MATERIAL SUPPLIED —
-- ==== Sys2Proof/Decode.lean ====
section
/-! DEFINITION. The decoder from request records to operations (`30_encoding.md` R112 to R122), total, rejecting each
reserved form by name; then the encoder; then the decoder on a word of the opcode table. -/

namespace Sys2Proof

/-- `space` = word[31:30] (R113). -/
def fieldSpace (w : Word) : BitVec 2 := w.extractLsb' 30 2

/-- `dir` = word[29]: true is a write (R114). -/
def fieldDir (w : Word) : Bool := w.getLsbD 29

/-- word[28:18], reserved in the IO format (R115). -/
def fieldIoReserved (w : Word) : BitVec 11 := w.extractLsb' 18 11

/-- `sz` = word[17:16] (R116). -/
def fieldSz (w : Word) : BitVec 2 := w.extractLsb' 16 2

/-- `port` = word[15:0] (R115). -/
def fieldPort (w : Word) : Port := w.extractLsb' 0 16

/-- `off` = word[28:0] (R117). -/
def fieldOff (w : Word) : Offset := w.extractLsb' 0 29

/-- word[28:8], reserved in the HOST format (R118). -/
def fieldHostReserved (w : Word) : BitVec 21 := w.extractLsb' 8 21

/-- `hostop` = word[7:0] (R118). -/
def fieldHostop (w : Word) : BitVec 8 := w.extractLsb' 0 8

/-- The size code: 00 is 1 byte, 01 is 2, 10 is 4, 11 is reserved (R116). -/
def decodeSize (sz : BitVec 2) : Option IoSize :=
  if sz = 0#2 then some .byte
  else if sz = 1#2 then some .word
  else if sz = 2#2 then some .dword
  else none

/-- The value of a write of this size: the low 8·size bits of the record's `wdata` (R110). -/
def decodeData (size : IoSize) (wdata : BitVec 32) : IoData :=
  match size with
  | .byte  => .b8 (wdata.setWidth 8)
  | .word  => .b16 (wdata.setWidth 16)
  | .dword => .b32 wdata

/-- The IN column of the port map (R120): one operation per port, no fall-through (R122, R140). -/
def decodeIn (port : Port) (size : IoSize) : Instr :=
  match port with
  | 0x3B4#16 => .inCrtiMono size
  | 0x3D4#16 => .inCrtiColour size
  | 0x3B5#16 => .inCrtdMono size
  | 0x3D5#16 => .inCrtdColour size
  | 0x3C4#16 => .inSeqi size
  | 0x3C5#16 => .inSeqd size
  | 0x3CE#16 => .inGri size
  | 0x3CF#16 => .inGrd size
  | 0x3C0#16 => .inAttr size
  | 0x3C1#16 => .inAttrd size
  | 0x3C7#16 => .inDacri size
  | 0x3C8#16 => .inDacwi size
  | 0x3C9#16 => .inDacd size
  | 0x3C2#16 => .inSt0 size
  | 0x3CC#16 => .inMiscr size
  | 0x3CA#16 => .inFeatr size
  | 0x3BA#16 => .inSt1Mono size
  | 0x3DA#16 => .inSt1Colour size
  | 0x3C3#16 => .inEna size
  | _        => .inNone port size

/-- The OUT column of the port map (R120). -/
def decodeOut (port : Port) (d : IoData) : Instr :=
  match port with
  | 0x3B4#16 => .outCrtiMono d
  | 0x3D4#16 => .outCrtiColour d
  | 0x3B5#16 => .outCrtdMono d
  | 0x3D5#16 => .outCrtdColour d
  | 0x3C4#16 => .outSeqi d
  | 0x3C5#16 => .outSeqd d
  | 0x3CE#16 => .outGri d
  | 0x3CF#16 => .outGrd d
  | 0x3C0#16 => .outAttr d
  | 0x3C1#16 => .outAttrd d
  | 0x3C7#16 => .outDacri d
  | 0x3C8#16 => .outDacwi d
  | 0x3C9#16 => .outDacd d
  | 0x3C2#16 => .outMisc d
  | 0x3CC#16 => .outMiscr d
  | 0x3CA#16 => .outFeatr d
  | 0x3BA#16 => .outFeatMono d
  | 0x3DA#16 => .outFeatColour d
  | 0x3C3#16 => .outEna d
  | _        => .outNone port d

/-- The IO format (R115, R116, R119). -/
def decodeIo (r : Request) : Except ReservedWord Instr :=
  if fieldIoReserved r.word ≠ 0#11 then .error .ioBits
  else
    match decodeSize (fieldSz r.word) with
    | none      => .error .ioSize
    | some size =>
      if fieldDir r.word then .ok (decodeOut (fieldPort r.word) (decodeData size r.wdata))
      else .ok (decodeIn (fieldPort r.word) size)

/-- The MMIO format (R117). The length of a write is the number of bytes listed (R126; log entry 11). -/
def decodeMmio (r : Request) : Except ReservedWord Instr :=
  if fieldDir r.word then .ok (.mmioW (fieldOff r.word) r.wbytes)
  else .ok (.mmioR (fieldOff r.word) r.len)

/-- The HOST format (R118, R119). -/
def decodeHost (r : Request) : Except ReservedWord Instr :=
  if fieldDir r.word then .error .hostDir
  else if fieldHostReserved r.word ≠ 0#21 then .error .hostBits
  else if fieldHostop r.word = 0x01#8 then .ok (.hostAttach r.base r.length r.attachOk)
  else if fieldHostop r.word = 0x02#8 then .ok .hostDetach
  else if fieldHostop r.word = 0x03#8 then .ok .hostDiag
  else .error .hostOp

/-- The decoder: the format from bits 31:30 alone (R113, R125), then the operation. -/
def decode (r : Request) : Except ReservedWord Instr :=
  if fieldSpace r.word = 0#2 then decodeIo r
  else if fieldSpace r.word = 1#2 then decodeMmio r
  else if fieldSpace r.word = 2#2 then decodeHost r
  else .error .space

/-- The size code of a width (R116). -/
def encodeSize : IoSize → BitVec 2
  | .byte  => 0
  | .word  => 1
  | .dword => 2

/-- The record's `wdata` for a value of 8·size bits. -/
def encodeData : IoData → BitVec 32
  | .b8 v  => v.setWidth 32
  | .b16 v => v.setWidth 32
  | .b32 v => v

/-- An IO word: space 00, the direction, 28:18 zero, the size code, the port (R112, R115). -/
def ioWord (dir : BitVec 1) (port : Port) (size : IoSize) : Word :=
  0#2 ++ dir ++ 0#11 ++ encodeSize size ++ port

/-- An IO read of a port: dir 0 (R114). -/
def encodeIn (port : Port) (size : IoSize) : Request := { word := ioWord 0 port size }

/-- An IO write to a port: dir 1 (R114). -/
def encodeOut (port : Port) (d : IoData) : Request := { word := ioWord 1 port d.size, wdata := encodeData d }

/-- An MMIO word: space 01, the direction, the offset (R112, R117). -/
def mmioWord (dir : BitVec 1) (off : Offset) : Word := 1#2 ++ dir ++ off

/-- A HOST word: space 10, dir 0 (R118). -/
def encodeHostWord (hostop : BitVec 8) : Word := 2#2 ++ 0#1 ++ 0#21 ++ hostop

/-- The request that spells an operation (R112 to R120). -/
def encode : Instr → Request
  | .inCrtiMono size    => encodeIn 0x3B4 size
  | .inCrtiColour size  => encodeIn 0x3D4 size
  | .outCrtiMono d      => encodeOut 0x3B4 d
  | .outCrtiColour d    => encodeOut 0x3D4 d
  | .inCrtdMono size    => encodeIn 0x3B5 size
  | .inCrtdColour size  => encodeIn 0x3D5 size
  | .outCrtdMono d      => encodeOut 0x3B5 d
  | .outCrtdColour d    => encodeOut 0x3D5 d
  | .inSeqi size        => encodeIn 0x3C4 size
  | .outSeqi d          => encodeOut 0x3C4 d
  | .inSeqd size        => encodeIn 0x3C5 size
  | .outSeqd d          => encodeOut 0x3C5 d
  | .inGri size         => encodeIn 0x3CE size
  | .outGri d           => encodeOut 0x3CE d
  | .inGrd size         => encodeIn 0x3CF size
  | .outGrd d           => encodeOut 0x3CF d
  | .inAttr size        => encodeIn 0x3C0 size
  | .outAttr d          => encodeOut 0x3C0 d
  | .inAttrd size       => encodeIn 0x3C1 size
  | .outAttrd d         => encodeOut 0x3C1 d
  | .inDacri size       => encodeIn 0x3C7 size
  | .outDacri d         => encodeOut 0x3C7 d
  | .inDacwi size       => encodeIn 0x3C8 size
  | .outDacwi d         => encodeOut 0x3C8 d
  | .inDacd size        => encodeIn 0x3C9 size
  | .outDacd d          => encodeOut 0x3C9 d
  | .inSt0 size         => encodeIn 0x3C2 size
  | .outMisc d          => encodeOut 0x3C2 d
  | .inMiscr size       => encodeIn 0x3CC size
  | .outMiscr d         => encodeOut 0x3CC d
  | .inFeatr size       => encodeIn 0x3CA size
  | .outFeatr d         => encodeOut 0x3CA d
  | .inSt1Mono size     => encodeIn 0x3BA size
  | .inSt1Colour size   => encodeIn 0x3DA size
  | .outFeatMono d      => encodeOut 0x3BA d
  | .outFeatColour d    => encodeOut 0x3DA d
  | .inEna size         => encodeIn 0x3C3 size
  | .outEna d           => encodeOut 0x3C3 d
  | .inNone port size   => encodeIn port size
  | .outNone port d     => encodeOut port d
  | .mmioW off bytes    => { word := mmioWord 1 off, len := bytes.length, wbytes := bytes }
  | .mmioR off len      => { word := mmioWord 0 off, len := len }
  | .hostAttach b l ok  => { word := encodeHostWord 0x01, base := b, length := l, attachOk := ok }
  | .hostDetach         => { word := encodeHostWord 0x02 }
  | .hostDiag           => { word := encodeHostWord 0x03 }

/-- The request whose word has the low `nbits` bits of `w`, every higher bit and every data operand zero. -/
def tableRequest (nbits w : Nat) : Request :=
  { word := BitVec.ofNat 32 (w % 2 ^ nbits) }

/-- The operation the decoder reads from a word of the opcode table. -/
def decodeTableWord (nbits w : Nat) : Option Instr :=
  (decode (tableRequest nbits w)).toOption

end Sys2Proof
end

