-- ==== Sys2Proof/Machine/Pseudo.lean ====
section
/-! DEFINITION. The request syntax of `30_encoding.md` R126 and the pseudo-instructions of R127 to R130, as the request
records they stand for. -/

namespace Sys2Proof.Machine

/-- `IN(port)` (R126). -/
def reqIn (port : Port) : Request := encodeIn port .byte

/-- `INW(port)` (R126). -/
def reqInW (port : Port) : Request := encodeIn port .word

/-- `IND(port)` (R126). -/
def reqInD (port : Port) : Request := encodeIn port .dword

/-- `OUT(port, v)` (R126). -/
def reqOut (port : Port) (v : Byte) : Request := encodeOut port (.b8 v)

/-- `OUTW(port, v)` (R126). -/
def reqOutW (port : Port) (v : BitVec 16) : Request := encodeOut port (.b16 v)

/-- `OUTD(port, v)` (R126). -/
def reqOutD (port : Port) (v : BitVec 32) : Request := encodeOut port (.b32 v)

/-- `MMIOR(off, len)` (R126). -/
def reqMmioR (off : Offset) (len : Nat) : Request := encode (.mmioR off len)

/-- `MMIOW(off, [b0, b1, …])` (R126). -/
def reqMmioW (off : Offset) (bytes : List Byte) : Request := encode (.mmioW off bytes)

/-- `ATTACH(base, length)` (R126) with the host's draw ATTACH_OK. -/
def reqAttach (base length : BitVec 32) (ok : Bool) : Request := encode (.hostAttach base length ok)

/-- `DETACH` (R126). -/
def reqDetach : Request := encode .hostDetach

/-- `DIAG` (R126). -/
def reqDiag : Request := encode .hostDiag

/-- `SETREG(ip, i, v)` (R127). -/
def setReg (ip : Port) (i v : Byte) : List Request := [reqOut ip i, reqOut (ip + 1) v]

/-- `ATTRSET(i, v)` (R128). -/
def attrSet (i v : Byte) : List Request := [reqIn 0x3DA, reqOut 0x3C0 i, reqOut 0x3C0 v]

/-- `DACSET(e, r, g, b)` (R129). -/
def dacSet (e r g b : Byte) : List Request := [reqOut 0x3C8 e, reqOut 0x3C9 r, reqOut 0x3C9 g, reqOut 0x3C9 b]

/-- `DACGET(e)` (R130). -/
def dacGet (e : Byte) : List Request := [reqOut 0x3C7 e, reqIn 0x3C9, reqIn 0x3C9, reqIn 0x3C9]

/-- These requests, serialized, ahead of those already pending (`20_memory.md` R96). -/
def State.enqueue (s : State) (rs : List Request) : State :=
  { s with requests := rs.map (fun r => { req := r }) ++ s.requests }

end Sys2Proof.Machine
end

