theorem witness_RawModesStoreTheByte :
    Reaches (chain4Mode planar) 0x1FFFF 0 0x1FFFF ∧ (chain4Mode planar).attached = true ∧
    PlanesInv (chain4Mode planar).planes ∧ (chain4Mode planar).chain4 = true ∧ (3 : Plane).val = 0x1FFFF % 4 ∧
    Reaches (oddEvenMode (withGr 4 2 planar)) 0 0 0 ∧ (oddEvenMode (withGr 4 2 planar)).chain4 = false ∧
    (oddEvenMode (withGr 4 2 planar)).oddEven = true ∧
    (2 : Plane).val = 2 * ((oddEvenMode (withGr 4 2 planar)).readMapSelect.toNat / 2 % 2) + 0 % 2 := by decide +kernel

theorem witness_PlanarMode0Write :
    Reaches planar 0x1FFFF 0 0x1FFFF ∧ planar.attached = true ∧ PlanesInv planar.planes ∧ planar.chain4 = false ∧
    planar.oddEven = false ∧ planar.writeMode = 0 ∧ planar.params.setReset = .bitwise ∧
    State.writeMode { planar with params := { planar.params with setReset := .perPlane } } = 0 := by decide +kernel

theorem witness_PlanarModes123 :
    PlanarMode123 (withGr 5 1 planar) ∧ (withGr 5 1 planar).attached = true ∧
    (withGr 5 1 planar).params.writeMode123 = .refuse ∧ Reaches (withGr 5 1 planar) 0x1FFFE 1 0x1FFFF ∧
    PlanesInv (withGr 5 3 planar).planes ∧ PlanarMode123 (under .draw (withGr 5 3 planar)) ∧
    (under .draw (withGr 5 3 planar)).params.writeMode123 = .draw ∧
    Reaches (under .draw (withGr 5 3 planar)) 0x1FFFF 0 0x1FFFF ∧
    (3 : Plane).val = (withGr 4 0xFF (withGr 5 2 planar)).readMapSelect.toNat % 4 := by decide +kernel

theorem witness_VgaGkPipeline :
    (under .vgaGk (withGr 5 1 planar)).params.writeMode123 = .vgaGk ∧
    PlanarMode123 (under .vgaGk (withGr 5 1 planar)) ∧
    PlanarMode123 (under .vgaGk (withGr 5 2 planar)) ∧ PlanarMode123 (under .vgaGk (withGr 5 3 planar)) ∧
    Reaches (under .vgaGk (withGr 5 3 planar)) 0x1FFFF 0 0x1FFFF ∧ PlanesInv (under .vgaGk (withGr 5 3 planar)).planes := by
  decide +kernel

theorem witness_WriteDecodeAtMostFour :
    tuples? (planar.decodeWrite 0x1FFFF 7) = some [(0, 0x1FFFF, 7), (1, 0x1FFFF, 7), (2, 0x1FFFF, 7), (3, 0x1FFFF, 7)] ∧
    tuples? ((withGr 6 0x0C planar).decodeWrite 0x17FFF 7) = some [] ∧ PlanesInv planar.planes := by decide +kernel

theorem witness_ReadDecode :
    (withGr 6 0x0C State.reset).rebase 0x17FFF = none ∧ State.reset.rebase 0x1FFFF = some 0x1FFFF ∧
    (chain4Mode planar).chain4 = true ∧ tuples? ((chain4Mode planar).decodeWrite 0x1FFFF 7) = some [(3, 0x1FFFF, 7)] ∧
    (oddEvenMode planar).oddEven = true ∧ tuples? ((oddEvenMode planar).decodeWrite 0 7) = some [(0, 0, 7)] := by
  decide +kernel

/-- `State.reset` with every register bit set that the decoder does not read. -/
def decoderIgnores : State :=
  { withGr 2 0xFF (withGr 3 0xFF (withGr 4 0xFC (withGr 5 0xEC (withGr 6 0xF3 (withGr 7 0xFF (withGr 9 0xFF
      (withSeq 2 0xF0 (withSeq 4 0xF7 (withSeq 0 0xFF (withAttr 0x10 true)))))))))) with latch := #v[1, 2, 3, 4], draws := 7 }

/-- `State.reset` under VGA_GK and under DRAW, with every register bit set that the decoder does not read there. -/
abbrev decoderIgnoresUnder (p : Config.WriteMode123Policy) : State :=
  if p = .vgaGk then under p { withGr 3 0xE0 decoderIgnores with latch := State.reset.latch }
  else under p { decoderIgnores with draws := 0 }

theorem witness_DecoderReadsOnlyItsInputs_policies :
    (∀ (q : Plane) (o : Nat),
      (decoderIgnoresUnder .vgaGk).planeRead q o = (under .vgaGk State.reset).planeRead q o ∧
      (decoderIgnoresUnder .draw).planeRead q o = (under .draw State.reset).planeRead q o) ∧
    (under .vgaGk State.reset).params.writeMode123 = .vgaGk ∧
    (decoderIgnoresUnder .vgaGk).params = (under .vgaGk State.reset).params ∧
    (decoderIgnoresUnder .vgaGk).cfg = (under .vgaGk State.reset).cfg ∧
    (decoderIgnoresUnder .vgaGk).latch = (under .vgaGk State.reset).latch ∧
    (decoderIgnoresUnder .vgaGk).gr.slot 3 &&& 0x1F = (under .vgaGk State.reset).gr.slot 3 &&& 0x1F ∧
    (under .draw State.reset).params.writeMode123 = .draw ∧
    (decoderIgnoresUnder .draw).params = (under .draw State.reset).params ∧
    (decoderIgnoresUnder .draw).cfg = (under .draw State.reset).cfg ∧
    (decoderIgnoresUnder .draw).draws = (under .draw State.reset).draws ∧
    ∀ p ∈ [Config.WriteMode123Policy.vgaGk, .draw],
      (decoderIgnoresUnder p).seq.slot 2 &&& 0x0F = (under p State.reset).seq.slot 2 &&& 0x0F ∧
      (decoderIgnoresUnder p).seq.slot 4 &&& 0x08 = (under p State.reset).seq.slot 4 &&& 0x08 ∧
      (decoderIgnoresUnder p).gr.slot 0 = (under p State.reset).gr.slot 0 ∧
      (decoderIgnoresUnder p).gr.slot 1 = (under p State.reset).gr.slot 1 ∧
      (decoderIgnoresUnder p).gr.slot 4 &&& 0x03 = (under p State.reset).gr.slot 4 &&& 0x03 ∧
      (decoderIgnoresUnder p).gr.slot 5 &&& 0x13 = (under p State.reset).gr.slot 5 &&& 0x13 ∧
      (decoderIgnoresUnder p).gr.slot 6 &&& 0x0C = (under p State.reset).gr.slot 6 &&& 0x0C ∧
      (decoderIgnoresUnder p).gr.slot 8 = (under p State.reset).gr.slot 8 :=
  ⟨fun _ _ => ⟨rfl, rfl⟩, by decide +kernel⟩

theorem witness_DecoderReadsOnlyItsInputs :
    (∀ (q : Plane) (o : Nat), decoderIgnores.planeRead q o = State.reset.planeRead q o) ∧
    decoderIgnores.cfg = State.reset.cfg ∧ decoderIgnores.params = State.reset.params ∧
    State.reset.params.writeMode123 = .refuse ∧
    decoderIgnores.seq.slot 2 &&& 0x0F = State.reset.seq.slot 2 &&& 0x0F ∧
    decoderIgnores.seq.slot 4 &&& 0x08 = State.reset.seq.slot 4 &&& 0x08 ∧
    decoderIgnores.gr.slot 0 = State.reset.gr.slot 0 ∧ decoderIgnores.gr.slot 1 = State.reset.gr.slot 1 ∧
    decoderIgnores.gr.slot 4 &&& 0x03 = State.reset.gr.slot 4 &&& 0x03 ∧
    decoderIgnores.gr.slot 5 &&& 0x13 = State.reset.gr.slot 5 &&& 0x13 ∧
    decoderIgnores.gr.slot 6 &&& 0x0C = State.reset.gr.slot 6 &&& 0x0C ∧
    decoderIgnores.gr.slot 8 = State.reset.gr.slot 8 :=
  ⟨fun _ _ => rfl, by decide +kernel⟩

theorem witness_MmioReadRequest :
    detached.attached = false ∧ State.reset.attached = true ∧ State.reset.decodeRead 0x1FFFF = some (0, 0x1FFFF) ∧
    Reaches State.reset 0x1FFFF 0 0x1FFFF ∧ ¬ Reaches State.reset 0x1FFFF 1 0x20000 := by decide +kernel

theorem witness_MmioWriteRequest :
    planar.attached = true ∧ ¬ PlanarMode123 planar ∧
    (under .draw (withGr 5 1 planar)).params.writeMode123 ≠ .refuse ∧
    (withGr 6 0x0C (withGr 5 1 planar)).rebase 0x17FFF = none ∧ planar.mapMask.getLsbD 3 = true ∧
    State.reset.mapMask.getLsbD 3 = false := by decide +kernel

theorem witness_MmioWriteIsByteSerial :
    refusal? (exec (.mmioW 0 [1]) (withGr 5 1 planar)) = some .writeModeUnimplemented ∧
    (next? (exec (.mmioW 0x1FFFE [1]) planar)).isSome = true ∧
    (next? (exec (.mmioW 0x1FFFF [2]) planar)).isSome = true ∧ (0x1FFFFFFE : Offset).toNat + 1 < 2 ^ 29 ∧
    (next? (exec (.mmioW 0x17FFF [1]) (withGr 6 0x0C (withGr 5 1 planar)))).isSome = true ∧
    refusal? (exec (.mmioW 0x18000 [1]) (withGr 6 0x0C (withGr 5 1 planar))) = some .writeModeUnimplemented := by
  decide +kernel

theorem witness_OutOfWindowBytes :
    State.reset.cfg.windowLen.toNat ≤ (0x20000 : Offset).toNat ∧ State.reset.attached = true ∧
    (0x1FFFF : Offset).toNat + [(7 : Byte)].length = planar.cfg.windowLen.toNat ∧
    (next? (exec (.mmioW 0x1FFFF [7]) planar)).isSome = true ∧
    (next? (exec (.mmioR 0x1FFFF 1) planar)).isSome = true := by decide +kernel

theorem witness_OutOfMapBytes :
    (withGr 6 0x0C State.reset).rebase 0x17FFE = none ∧ (withGr 6 0x0C State.reset).rebase 0x17FFF = none ∧
    (withGr 6 0x0C State.reset).attached = true ∧
    (0x17FFE : Offset).toNat + 2 ≤ (withGr 6 0x0C State.reset).cfg.windowLen.toNat ∧
    (withGr 6 0x04 State.reset).rebase 0x10000 = none := by decide +kernel

theorem witness_PlaneSizeBound :
    State.reset.params.planeSize ≤ 0x1000000 ∧ State.reset.params.planeSize = 0x1000000 ∧
    State.reset.cfg.windowLen.toNat ≤ State.reset.params.planeSize ∧ State.reset.rebase 0x1FFFF = some 0x1FFFF := by
  decide +kernel

theorem witness_ZeroLengthMmio :
    State.reset.attached = true := rfl

theorem witness_MmioWriteIdempotent :
    PlanesInv planar.planes ∧ ¬ PlanarMode123 planar ∧ (next? (exec (.mmioW 0x1FFFF [1, 2]) planar)).isSome = true ∧
    (under .vgaGk (withGr 5 1 planar)).params.writeMode123 ≠ .draw ∧ PlanarMode123 (under .vgaGk (withGr 5 1 planar)) ∧
    (next? (exec (.mmioW 0 [1, 2]) (under .vgaGk (withGr 5 1 planar)))).isSome = true := by decide +kernel

theorem witness_WriteSeenByNextRead :
    planar.attached = true ∧ PlanesInv planar.planes ∧ (0x1FFFF : Offset).toNat < planar.cfg.windowLen.toNat ∧
    planar.decodeRead 0x1FFFF = some (0, 0x1FFFF) ∧ planar.mapMask.getLsbD 0 = true ∧
    0x1FFFF < planar.params.planeSize ∧ planar.writeMode = 0 ∧ planar.bitMask = 0xFF ∧ planar.enableSetReset = 0 ∧
    (chain4Mode planar).decodeRead 0x1FFFF = some (3, 0x1FFFF) ∧ (chain4Mode planar).chain4 = true ∧
    (oddEvenMode planar).decodeRead 1 = some (1, 1) ∧ (oddEvenMode planar).oddEven = true := by decide +kernel

/-- The clauses of WriteSeenByNextRead about any write: a write of several bytes and a read of another offset of them; a
masked byte of plane 3, read after its plane is selected; a byte under VGA_GK; and a free value under DRAW. -/
theorem witness_WriteSeenByNextRead_any :
    (next? (exec (.mmioW 0x1FFFE [1, 2, 3]) planar)).isSome = true ∧ planar.decodeRead 0x1FFFF = some (0, 0x1FFFF) ∧
    tuples? ((withGr 8 0x0F (withSeq 2 8 State.reset)).decodeWrite 0x1FFFF 0xFF) = some [(3, 0x1FFFF, 0x0F)] ∧
    PlanesInv (withGr 8 0x0F (withSeq 2 8 State.reset)).planes ∧
    (next? (exec (.mmioW 0x1FFFF [0xFF]) (withGr 8 0x0F (withSeq 2 8 State.reset)))).map
      (fun t => (withGr 4 3 t).decodeRead 0x1FFFF) = some (some (3, 0x1FFFF)) ∧
    tuples? ((under .vgaGk (withGr 5 2 (withSeq 2 2 planar))).decodeWrite 0 2) = some [(1, 0, 0xFF)] ∧
    (next? (exec (.mmioW 0 [2]) (under .draw (withGr 5 1 planar)))).isSome = true ∧
    (under .draw (withGr 5 1 planar)).decodeRead 0 = some (0, 0) := by decide +kernel
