-- ==== Sys2Proof/Syntax.lean ====
section
/-! DEFINITION. The instruction set as data: one constructor of `Instr` per row of spec/opcode_table.json, each with
its operand bytes (the rows with operand bytes first, then the others, each part in the table's order); and, per family, the constructor that given operands select, so that
one line can speak of a whole family. -/

namespace Sys2Proof

/-- The seven registers an 8-bit register code selects (spec/30_encoding.md R62; code 6 is the byte at HL). -/
inductive R8 where
  | b | c | d | e | h | l | a
  deriving DecidableEq, Repr

/-- What a 3-bit register code selects (R62): a register, or for code 6 the byte at address HL. -/
inductive Operand8 where
  | reg (r : R8)
  | atHl
  deriving DecidableEq, Repr

/-- `rp`, the pair operands of LD rr,nn, ADD HL,rr, INC rr, DEC rr (R63). -/
inductive Rp where
  | bc | de | hl | sp
  deriving DecidableEq, Repr

/-- `rp2`, the pair operands of PUSH and POP (R63). -/
inductive Rp2 where
  | bc | de | hl | af
  deriving DecidableEq, Repr

/-- The condition codes (R64). -/
inductive Cond where
  | nz | z | nc | c
  deriving DecidableEq, Repr

/-- The eight accumulator operations, in the order of their 3-bit code (R68, R100). -/
inductive AluOp where
  | add | adc | sub | sbc | and | xor | or | cp
  deriving DecidableEq, Repr

/-- The eight CB rotate and shift operations, in the order of their 3-bit code (R69, R149). -/
inductive ShiftOp where
  | rlc | rrc | rl | rr | sla | sra | swap | srl
  deriving DecidableEq, Repr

YOUR GOAL —
Go through the entries above and copy each line with "Except" in it.

TASK RESPONSE —
def decodeIo (r : Request) : Except ReservedWord Instr :=
def decodeMmio (r : Request) : Except ReservedWord Instr :=
def decodeHost (r : Request) : Except ReservedWord Instr :=
def decode (r : Request) : Except ReservedWord Instr :=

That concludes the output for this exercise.